The first PROC PRINT statement displays the date, time, and datetime values we created with our constants without formats, so we can see the values as they are stored in the data set.

Unformatted Constants

date

time

datetime

19574

26100

-1748226540

The second PROC PRINT shows the effect of associating the variable DATE with the WORDDATE. format, the variable TIME with the TIMEAMPM. format, and the variable DATETIME with the DATETIME. format.

Formatted Constants

date

time

datetime

August 4, 2013

7:15 AM

07AUG1904:21:31:00

Without the formats, you can see that the date constants we used to create the values stored in the data set are displayed as their actual SAS date, time, and datetime values. They don't make much sense to us until a format is associated with the variable.

What happens if you forget to put the "D," "T," or "DT" after your date constant?

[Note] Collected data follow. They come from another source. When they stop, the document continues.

theorem commandWrite_sameVisible {v : Word} {s s' t : State} (hinv : s.StorageInv) (h : s.sameVisible s')
    (ht : commandWrite v s = .next t) : ∃ t', commandWrite v s' = .next t' ∧ t.sameVisible t' := by
  cases hd : decode v with
  | ok i =>
    rw [commandWrite_of_decode hd] at ht ⊢
    exact exec_sameVisible hinv h ht
  | error e =>
    have hbusy : s'.busy = s.busy := h.congr State.busy fun _ _ => rfl
    simp only [commandWrite, hd, illegalCommand_eq, hbusy] at ht ⊢
    cases ht
    exact ⟨_, rfl, raiseError_sameVisible _ h⟩

theorem drawWrite_sameVisible {v : Word} {s s' t : State} (h : s.sameVisible s') (ht : drawWrite v s = .next t) :
    ∃ t', drawWrite v s' = .next t' ∧ t.sameVisible t' := by
  have hfull' : s'.drawFull = s.drawFull := h.congr State.drawFull fun _ _ => rfl
  obtain hrange | hrange := Nat.lt_or_ge (v.toNat % 256) 100
  · cases hfull : s.drawFull with
    | true =>
      cases (drawWrite_of_full hrange hfull).symm.trans ht
      exact ⟨_, drawWrite_of_full hrange (hfull'.trans hfull), raiseError_sameVisible _ h⟩
    | false =>
      cases (drawWrite_of_empty hrange hfull).symm.trans ht
      obtain ⟨r, d, -, rfl⟩ := sameVisible_iff.1 h
      exact ⟨_, drawWrite_of_empty hrange hfull, rfl, fun _ => rfl⟩
  · cases (drawWrite_of_range hrange s).symm.trans ht
    exact ⟨_, drawWrite_of_range hrange s', raiseError_sameVisible _ h⟩

/-- A read tried during reset is the one access that returns what R340 leaves open. -/
theorem resetBlock_sameVisible {s s' : State} {during : Option Access} (hread : ∀ a, during ≠ some (.read a))
    (h : s.sameVisible s') : (resetBlock during s).sameVisible (resetBlock during s') := by
  obtain ⟨r, d, -, rfl⟩ := sameVisible_iff.1 h
  match during, hread with
  | none, _ => exact ⟨rfl, nofun⟩
  | some (.write a v), _ => exact ⟨rfl, nofun⟩
  | some (.read a), hread => exact absurd rfl (hread a)

/-! One step -/

theorem transition_sameVisible {tr : Transition} {s s' t : State} (hinv : s.Inv) (h : s.sameVisible s')
    (hread : ∀ a, tr ≠ .reset (some (.read a))) (ht : transition tr s = .next t) :
    ∃ t', transition tr s' = .next t' ∧ t.sameVisible t' := by
  obtain ⟨a, rfl, rfl⟩ | ⟨v, rfl, ht⟩ | ⟨v, rfl, ht⟩ | ⟨a, v, rfl, hcmd, hdraw, rfl⟩ | ⟨rfl, rfl⟩ | ⟨d, rfl, rfl⟩ :=
    transition_next ht
  · exact ⟨_, rfl, busRead_sameVisible a h⟩
  · obtain ⟨t', ht', hvisible⟩ := commandWrite_sameVisible hinv.storage h ht
    exact ⟨t', (busWrite_cmd v s').trans ht', hvisible⟩
  · obtain ⟨t', ht', hvisible⟩ := drawWrite_sameVisible h ht
    exact ⟨t', (busWrite_draw v s').trans ht', hvisible⟩
  · exact ⟨_, busWrite_ignored hcmd hdraw v s', h⟩
  · exact ⟨_, rfl, sequencerStep_sameVisible hinv h⟩
  · exact ⟨_, rfl, resetBlock_sameVisible (fun a hd => hread a (congrArg _ hd)) h⟩

theorem step_sameVisible {s s' t : State} (hinv : s.Inv) (h : s.sameVisible s')
    (hread : ∀ a, s.sched.head? ≠ some (.reset (some (.read a)))) (ht : step s = .next t) :
    ∃ t', step s' = .next t' ∧ t.sameVisible t' := by
  have hsched : s'.sched = s.sched := h.congr State.sched fun _ _ => rfl
  obtain ⟨hs, rfl⟩ | ⟨tr, rest, hs, ht⟩ := step_next ht
  · exact ⟨_, step_of_sched_nil (hsched.trans hs), sequencerStep_sameVisible hinv h⟩
  · have hrest : { s with sched := rest }.sameVisible { s' with sched := rest } := by
      obtain ⟨r, d, hdraw, rfl⟩ := sameVisible_iff.1 h
      exact ⟨rfl, hdraw⟩
    rw [step_of_sched (hsched.trans hs)]
    refine transition_sameVisible (withSched_inv hinv rest) hrest (fun a htr => hread a ?_) ht
    rw [hs, htr, List.head?_cons]

/-- Settles O58: the steps are alike, and neither the word last read nor the FIFO is among what they may differ in. -/
theorem unspecifiedContentsStayHidden : Obligations.UnspecifiedContentsStayHidden := by
  intro s s' t hinv h hread ht
  obtain ⟨t', ht', hvisible⟩ := step_sameVisible hinv h hread ht
  exact ⟨t', ht', hvisible, hvisible.congr State.rdata fun _ _ => rfl, hvisible.congr State.evq fun _ _ => rfl⟩

end Sys2Proof.Machine
end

In Example 1.2, the "D," "T," and "DT" have been removed from the same date, time, and datetime in Example 1.1.

Example 1.2: Incorrect Date Constants

DATA bad_date_constants;

date = '04aug2013'; /* This is NOT a date constant */

time = '07:15:00'; /* This is NOT a time constant */

datetime = '07aug1904:21:31:00'; /* This is NOT a datetime constant

*/

RUN;

TITLE "Unformatted Constants";

PROC PRINT DATA=bad_date_constants;

VAR date time datetime;

RUN;

Now we print out the values without formats. While the problem may not be apparent at first glance, this result does not look like the unformatted SAS date, time, and datetime values in the previous example.

Unformatted constants

date

time

datetime

04aug2013

07:15:00

07aug1904:21:31:00

Now let's try to add one day to the date, and a minute (60 seconds) to both the time and datetime. Here is a partial log of what happens when we try this with the code in Example 1.2.

12 DATA bad_date_constants;

13 date = '04aug2013' + 1;

14 time = '07:15:00' + 60;

15 datetime = '07aug1904:21:31:00' + 60;

16 RUN;

NOTE: Character values have been converted to numeric

values at the places given by: (Line):(Column).

13:8 14:8 15:12

NOTE: Invalid numeric data, '04aug2013' , at line 13 column 8.

NOTE: Invalid numeric data, '07:15:00' , at line 14 column 8.

NOTE: Invalid numeric data, '07aug1904:21:31:00' , at line 15 column

12.

date=. time=. datetime=. _ERROR_=1 _N_=1

The "invalid numeric data" note in the log tells you that you tried to use a character value to do something that requires a numeric value. The boldface last line tells you that you have missing values for all three variables, because you were trying to do math with a character value. Remember that SAS dates, times, and datetimes are always stored as numbers. When you see "invalid numeric data" where you intended to use a date constant, it is highly probable that your date constant is missing its identifying "D," "T," or "DT."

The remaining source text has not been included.